— TO DO —
Please output the data below exactly as given, starting at its first line and stopping after the line that contains "f).cfg = s.cfg := rfl".

— DATA EXCERPTS —

-- ==== Sys2Proof/Laws/State.lean ====
section
/-! SUPPORT. What each named update does to each field of State, so that no later proof unfolds a record update. The
few field values a display primitive, a key event or a host operation computes have their lemmas in Laws/Display.lean and
Laws/Ops.lean. -/

namespace Sys2Proof.Machine

/-! ### State.raise -/

@[simp] theorem State.raise_cfg (s : State) (f : FatalFault) : (s.raise f).cfg = s.cfg := rfl
@[simp] theorem State.raise_v (s : State) (f : FatalFault) : (s.raise f).v = s.v := rfl
@[simp] theorem State.raise_pc (s : State) (f : FatalFault) : (s.raise f).pc = s.pc := rfl
@[simp] theorem State.raise_i (s : State) (f : FatalFault) : (s.raise f).i = s.i := rfl
@[simp] theorem State.raise_ir (s : State) (f : FatalFault) : (s.raise f).ir = s.ir := rfl
@[simp] theorem State.raise_dt (s : State) (f : FatalFault) : (s.raise f).dt = s.dt := rfl
@[simp] theorem State.raise_st (s : State) (f : FatalFault) : (s.raise f).st = s.st := rfl
@[simp] theorem State.raise_rpl (s : State) (f : FatalFault) : (s.raise f).rpl = s.rpl := rfl
@[simp] theorem State.raise_stack (s : State) (f : FatalFault) : (s.raise f).stack = s.stack := rfl
@[simp] theorem State.raise_qcr (s : State) (f : FatalFault) : (s.raise f).qcr = s.qcr := rfl
@[simp] theorem State.raise_runState (s : State) (f : FatalFault) : (s.raise f).runState = s.runState := rfl
@[simp] theorem State.raise_redraw (s : State) (f : FatalFault) : (s.raise f).redraw = s.redraw := rfl
@[simp] theorem State.raise_fault (s : State) (f : FatalFault) : (s.raise f).fault = some f := rfl
@[simp] theorem State.raise_res (s : State) (f : FatalFault) : (s.raise f).res = s.res := rfl
@[simp] theorem State.raise_pix (s : State) (f : FatalFault) : (s.raise f).pix = s.pix := rfl
@[simp] theorem State.raise_held (s : State) (f : FatalFault) : (s.raise f).held = s.held := rfl
@[simp] theorem State.raise_pending (s : State) (f : FatalFault) : (s.raise f).pending = s.pending := rfl
@[simp] theorem State.raise_mem (s : State) (f : FatalFault) : (s.raise f).mem = s.mem := rfl
@[simp] theorem State.raise_sched (s : State) (f : FatalFault) : (s.raise f).sched = s.sched := rfl
@[simp] theorem State.raise_randIn (s : State) (f : FatalFault) : (s.raise f).randIn = s.randIn := rfl
@[simp] theorem State.raise_draws (s : State) (f : FatalFault) : (s.raise f).draws = s.draws := rfl
@[simp] theorem State.raise_keysIn (s : State) (f : FatalFault) : (s.raise f).keysIn = s.keysIn := rfl
@[simp] theorem State.raise_samples (s : State) (f : FatalFault) : (s.raise f).samples = s.samples := rfl
@[simp] theorem State.raise_out (s : State) (f : FatalFault) : (s.raise f).out = s.out := rfl

/-! ### State.setV -/

@[simp] theorem State.setV_cfg (s : State) (r : RegIdx) (b : Byte) : (s.setV r b).cfg = s.cfg := rfl
@[simp] theorem State.setV_v (s : State) (r : RegIdx) (b : Byte) : (s.setV r b).v = s.v.set r b := rfl
@[simp] theorem State.setV_pc (s : State) (r : RegIdx) (b : Byte) : (s.setV r b).pc = s.pc := rfl
@[simp] theorem State.setV_i (s : State) (r : RegIdx) (b : Byte) : (s.setV r b).i = s.i := rfl
@[simp] theorem State.setV_ir (s : State) (r : RegIdx) (b : Byte) : (s.setV r b).ir = s.ir := rfl
@[simp] theorem State.setV_dt (s : State) (r : RegIdx) (b : Byte) : (s.setV r b).dt = s.dt := rfl
@[simp] theorem State.setV_st (s : State) (r : RegIdx) (b : Byte) : (s.setV r b).st = s.st := rfl
@[simp] theorem State.setV_rpl (s : State) (r : RegIdx) (b : Byte) : (s.setV r b).rpl = s.rpl := rfl
@[simp] theorem State.setV_stack (s : State) (r : RegIdx) (b : Byte) : (s.setV r b).stack = s.stack := rfl
@[simp] theorem State.setV_qcr (s : State) (r : RegIdx) (b : Byte) : (s.setV r b).qcr = s.qcr := rfl
@[simp] theorem State.setV_runState (s : State) (r : RegIdx) (b : Byte) :
    (s.setV r b).runState = s.runState := rfl
@[simp] theorem State.setV_redraw (s : State) (r : RegIdx) (b : Byte) : (s.setV r b).redraw = s.redraw := rfl
@[simp] theorem State.setV_fault (s : State) (r : RegIdx) (b : Byte) : (s.setV r b).fault = s.fault := rfl
@[simp] theorem State.setV_res (s : State) (r : RegIdx) (b : Byte) : (s.setV r b).res = s.res := rfl
@[simp] theorem State.setV_pix (s : State) (r : RegIdx) (b : Byte) : (s.setV r b).pix = s.pix := rfl
@[simp] theorem State.setV_held (s : State) (r : RegIdx) (b : Byte) : (s.setV r b).held = s.held := rfl
@[simp] theorem State.setV_pending (s : State) (r : RegIdx) (b : Byte) :
    (s.setV r b).pending = s.pending := rfl
@[simp] theorem State.setV_mem (s : State) (r : RegIdx) (b : Byte) : (s.setV r b).mem = s.mem := rfl
@[simp] theorem State.setV_sched (s : State) (r : RegIdx) (b : Byte) : (s.setV r b).sched = s.sched := rfl
@[simp] theorem State.setV_randIn (s : State) (r : RegIdx) (b : Byte) : (s.setV r b).randIn = s.randIn := rfl
@[simp] theorem State.setV_draws (s : State) (r : RegIdx) (b : Byte) : (s.setV r b).draws = s.draws := rfl
@[simp] theorem State.setV_keysIn (s : State) (r : RegIdx) (b : Byte) : (s.setV r b).keysIn = s.keysIn := rfl
@[simp] theorem State.setV_samples (s : State) (r : RegIdx) (b : Byte) :
    (s.setV r b).samples = s.samples := rfl
@[simp] theorem State.setV_out (s : State) (r : RegIdx) (b : Byte) : (s.setV r b).out = s.out := rfl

— COMPLETED TASK —
-- ==== Sys2Proof/Laws/State.lean ====
section
/-! SUPPORT. What each named update does to each field of State, so that no later proof unfolds a record update. The
few field values a display primitive, a key event or a host operation computes have their lemmas in Laws/Display.lean and
Laws/Ops.lean. -/

namespace Sys2Proof.Machine

/-! ### State.raise -/

@[simp] theorem State.raise_cfg (s : State) (f : FatalFault) : (s.raise f).cfg = s.cfg := rfl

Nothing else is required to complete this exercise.